=== Section Start ===

-- ==== Sys2Proof/Laws/KeepsStart.lean ====
section
/-! SUPPORT. The operations of Machine/Start.lean keep what every command keeps. -/

namespace Sys2Proof.Machine

theorem restoreFail_keeps {org : State} {s : State} (hs : Keeps org s) :
    Keeps org (restoreFail s) := by
  unfold restoreFail
  repeat' (first
    | with_reducible assumption
    | with_reducible refine State.bump_keeps ?_
    | split
    | dsimp -zeta only)

theorem restoreReg_keeps {org : State} {s : State} {addr v : Nat} (hs : Keeps org s) :
    Keeps org (restoreReg s addr v) := by
  unfold restoreReg
  repeat' (first
    | with_reducible assumption
    | ((try lift_lets -underBinder); intro x; first | (with_reducible refine keeps_let (o := org) x ?_ ?_; rotate_left; intro hx; clear_value x; rotate_right; subst x) | clear_value x)
    | with_reducible refine State.set_keeps ?_
    | with_reducible refine regWrite_keeps ?_
    | with_reducible refine restoreFail_keeps ?_
    | split
    | dsimp -zeta only)

theorem restoreLoad_keeps {org s : State} {r : LoadResult} (hs : Keeps org s) (hr : KeepsLoad org r) :
    Keeps org (restoreLoad s r) := by
  unfold restoreLoad
  cases r with
  | refused st i t => exact restoreFail_keeps hr
  | loaded t => exact hr
  | later t => exact hs

theorem restoreSignalReg_keeps {org : State} {tables : List (Nat × List Byte)} {s : State} {e : Nat × Nat} (hs : Keeps org s) :
    Keeps org (restoreSignalReg tables s e) := by
  unfold restoreSignalReg
  repeat' (first
    | with_reducible assumption
    | ((try lift_lets -underBinder); intro x; first | (with_reducible refine keeps_let (o := org) x ?_ ?_; rotate_left; intro hx; clear_value x; rotate_right; subst x) | (with_reducible refine keeps_let_fst (o := org) x ?_ ?_; rotate_left; intro hx; clear_value x; rotate_right; subst x) | (with_reducible refine keeps_let_fun x ?_; subst x) | clear_value x)
    | with_reducible refine loadSequence_keeps ?_
    | with_reducible refine restoreReg_keeps ?_
    | with_reducible refine restoreLoad_keeps ?_ ?_
    | split
    | dsimp -zeta only
    | (rw [keeps_mk]; refine keepsParts_fold ?_))

theorem restored_keeps {org : State} {s : State} (hs : Keeps org s) :
    Keeps org (restored s) := by
  unfold restored
  repeat' (first
    | with_reducible assumption
    | with_reducible refine State.set_keeps ?_
    | split
    | dsimp -zeta only)

theorem restoreSignal_keeps {org : State} {s : State} (hs : Keeps org s) :
    Keeps org (restoreSignal s) := by
  unfold restoreSignal
  repeat' (first
    | with_reducible assumption
    | ((try lift_lets -underBinder); intro x; first | (with_reducible refine keeps_let (o := org) x ?_ ?_; rotate_left; intro hx; clear_value x; rotate_right; subst x) | clear_value x)
    | with_reducible refine State.setStart_keeps ?_
    | with_reducible refine restoreSignalReg_keeps ?_
    | with_reducible refine restored_keeps ?_
    | with_reducible refine State.each_keeps ?_ (fun s1 a1 h1 => ?_)
    | split
    | dsimp -zeta only
    | (rw [keeps_mk]; refine keepsParts_fold ?_))

theorem restoreEntry_keeps {org : State} {id : Nat} {s : State} {e : Nat × List Byte} (hs : Keeps org s) :
    Keeps org (restoreEntry id s e) := by
  unfold restoreEntry
  repeat' (first
    | with_reducible assumption
    | ((try lift_lets -underBinder); intro x; first | (with_reducible refine keeps_let (o := org) x ?_ ?_; rotate_left; intro hx; clear_value x; rotate_right; subst x) | (with_reducible refine keeps_let_fst (o := org) x ?_ ?_; rotate_left; intro hx; clear_value x; rotate_right; subst x) | (with_reducible refine keeps_let_fun x ?_; subst x) | (with_reducible refine keeps_let_bkg x ?_; subst x) | clear_value x)
    | with_reducible refine loadStreams_keeps ?_
    | with_reducible refine loadPorts_keeps ?_
    | with_reducible refine loadChannels_keeps ?_
    | with_reducible refine loadSets_keeps ?_
    | with_reducible refine loadZones_keeps ?_
    | with_reducible refine loadTemplates_keeps ?_
    | with_reducible refine loadArchive_keeps ?_
    | with_reducible refine restoreLoad_keeps ?_ ?_
    | unfold State.setBkg
    | split
    | dsimp -zeta only
    | (rw [keeps_mk]; refine keepsParts_fold ?_)
    | (rw [keeps_mk]; refine keepsParts_change ?_ (fun h0 => by unfold SoundParts State.Sound BkgWf at *; simp only [h0, swf_sput, and_self])))

theorem restoreTable_keeps {org : State} {s : State} {t : Nat × List (Nat × List Byte)} (hs : Keeps org s) :
    Keeps org (restoreTable s t) := by
  unfold restoreTable
  repeat' (first
    | with_reducible assumption
    | ((try lift_lets -underBinder); intro x; first | (with_reducible refine keeps_let (o := org) x ?_ ?_; rotate_left; intro hx; clear_value x; rotate_right; subst x) | (with_reducible refine keeps_let_fst (o := org) x ?_ ?_; rotate_left; intro hx; clear_value x; rotate_right; subst x) | (with_reducible refine keeps_let_fun x ?_; subst x) | clear_value x)
    | with_reducible refine loadCompensation_keeps ?_
    | with_reducible refine restoreLoad_keeps ?_ ?_
    | with_reducible refine restoreEntry_keeps ?_
    | with_reducible refine State.each_keeps ?_ (fun s1 a1 h1 => ?_)
    | with_reducible refine foldl_keeps ?_ (fun s1 a1 h1 => ?_)
    | with_reducible refine foldl_fst_keeps ?_ (fun s1 a1 h1 => ?_)
    | split
    | dsimp -zeta only)

theorem restoreSensing_keeps {org : State} {s : State} (hs : Keeps org s) :
    Keeps org (restoreSensing s) := by
  unfold restoreSensing
  repeat' (first
    | with_reducible assumption
    | ((try lift_lets -underBinder); intro x; first | (with_reducible refine keeps_let (o := org) x ?_ ?_; rotate_left; intro hx; clear_value x; rotate_right; subst x) | (with_reducible refine keeps_let_fst (o := org) x ?_ ?_; rotate_left; intro hx; clear_value x; rotate_right; subst x) | (with_reducible refine keeps_let_fun x ?_; subst x) | clear_value x)
    | with_reducible refine State.setStart_keeps ?_
    | with_reducible refine restoreReg_keeps ?_
    | with_reducible refine restored_keeps ?_
    | with_reducible refine restoreTable_keeps ?_
    | with_reducible refine State.each_keeps ?_ (fun s1 a1 h1 => ?_)
    | split
    | dsimp -zeta only
    | (rw [keeps_mk]; refine keepsParts_fold ?_))

theorem sensingEnable_keeps {org : State} {s : State} (hs : Keeps org s) :
    Keeps org (sensingEnable s) := by
  unfold sensingEnable
  repeat' (first
    | with_reducible assumption
    | ((try lift_lets -underBinder); intro x; first | (with_reducible refine keeps_let (o := org) x ?_ ?_; rotate_left; intro hx; clear_value x; rotate_right; subst x) | (with_reducible refine keeps_let_fun x ?_; subst x) | clear_value x)
    | with_reducible refine State.setStart_keeps ?_
    | with_reducible refine restoreReg_keeps ?_
    | with_reducible refine State.each_keeps ?_ (fun s1 a1 h1 => ?_)
    | split
    | dsimp -zeta only
    | (rw [keeps_mk]; refine keepsParts_fold ?_))

theorem execDomainSwitchDone_keeps {org : State} {domain : Fin 6} {s : State} (hs : Keeps org s) :
    KeepsOut org (execDomainSwitchDone domain s) := by
  unfold execDomainSwitchDone
  repeat' (first
    | with_reducible assumption
    | with_reducible refine domainDone_keeps ?_
    | with_reducible refine restoreSignal_keeps ?_
    | with_reducible refine keepsOut_next ?_
    | split
    | dsimp -zeta only)

theorem execWedgeStart_keeps {org : State} {s : State} (hs : Keeps org s) :
    KeepsOut org (execWedgeStart s) := by
  unfold execWedgeStart
  repeat' (first
    | with_reducible assumption
    | with_reducible refine wedgeStart_keeps ?_
    | with_reducible refine restoreSignal_keeps ?_
    | with_reducible refine keepsOut_next ?_
    | split
    | dsimp -zeta only)

theorem execImageActivation_keeps {org : State} {s : State} (hs : Keeps org s) :
    KeepsOut org (execImageActivation s) := by
  unfold execImageActivation
  repeat' (first
    | with_reducible assumption
    | with_reducible refine imageActivation_keeps ?_
    | with_reducible refine shutdownPending_keeps ?_
    | with_reducible refine keepsOut_next ?_
    | split
    | dsimp -zeta only)

theorem landingUp_keeps {org : State} {s : State} {retired : Nat} (hs : Keeps org s) :
    Keeps org (landingUp s retired) := by
  unfold landingUp
  repeat' (first
    | with_reducible assumption
    | ((try lift_lets -underBinder); intro x; first | (with_reducible refine keeps_let (o := org) x ?_ ?_; rotate_left; intro hx; clear_value x; rotate_right; subst x) | (with_reducible refine keeps_let_fst (o := org) x ?_ ?_; rotate_left; intro hx; clear_value x; rotate_right; subst x) | (with_reducible refine keeps_let_fun x ?_; subst x) | clear_value x)
    | with_reducible refine State.set_keeps ?_
    | with_reducible refine retireBlock_keeps ?_
    | with_reducible refine foldl_keeps ?_ (fun s1 a1 h1 => ?_)
    | with_reducible refine foldl_fst_keeps ?_ (fun s1 a1 h1 => ?_)
    | split
    | dsimp -zeta only)

theorem startDecide_keeps {org : State} {s : State} (hs : Keeps org s) :
    Keeps org (startDecide s) := by
  unfold startDecide
  repeat' (first
    | with_reducible assumption
    | ((try lift_lets -underBinder); intro x; first | (with_reducible refine keeps_let (o := org) x ?_ ?_; rotate_left; intro hx; clear_value x; rotate_right; subst x) | clear_value x)
    | with_reducible refine State.set_keeps ?_
    | with_reducible refine sstBegin_keeps ?_
    | with_reducible refine sensingEnable_keeps ?_
    | split
    | dsimp -zeta only)

theorem execLandingReady_keeps {org : State} {retired : Nat} {s : State} (hs : Keeps org s) :
    KeepsOut org (execLandingReady retired s) := by
  unfold execLandingReady
  repeat' (first
    | with_reducible assumption
    | with_reducible refine pumpAll_keeps ?_
    | with_reducible refine startRecord_keeps ?_
    | with_reducible refine restoreSensing_keeps ?_
    | with_reducible refine landingUp_keeps ?_
    | with_reducible refine startDecide_keeps ?_
    | with_reducible refine keepsOut_next ?_
    | split
    | dsimp -zeta only)

theorem execStartChecksDone_keeps {org : State} {s : State} (hs : Keeps org s) :
    KeepsOut org (execStartChecksDone s) := by
  unfold execStartChecksDone
  repeat' (first
    | with_reducible assumption
    | ((try lift_lets -underBinder); intro x; first | (with_reducible refine keeps_let (o := org) x ?_ ?_; rotate_left; intro hx; clear_value x; rotate_right; subst x) | (with_reducible refine keeps_let_sst x ?_; subst x) | clear_value x)
    | with_reducible refine State.set_keeps ?_
    | with_reducible refine State.clearAll_keeps ?_
    | with_reducible refine pumpAll_keeps ?_
    | with_reducible refine State.setSst_keeps (fun h0 => ?_) ?_
    | exact h0.records
    | with_reducible refine sstStat_keeps ?_
    | with_reducible refine finalPage_keeps ?_
    | with_reducible refine sensingEnable_keeps ?_
    | with_reducible refine keepsOut_next ?_
    | split
    | dsimp -zeta only
    | (rw [keeps_mk]; refine keepsParts_fold ?_))

end Sys2Proof.Machine
end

=== Section End ===

Show each line of the records above containing "addr".

▶ _Response box_
theorem restoreReg_keeps {org : State} {s : State} {addr v : Nat} (hs : Keeps org s) :
    Keeps org (restoreReg s addr v) := by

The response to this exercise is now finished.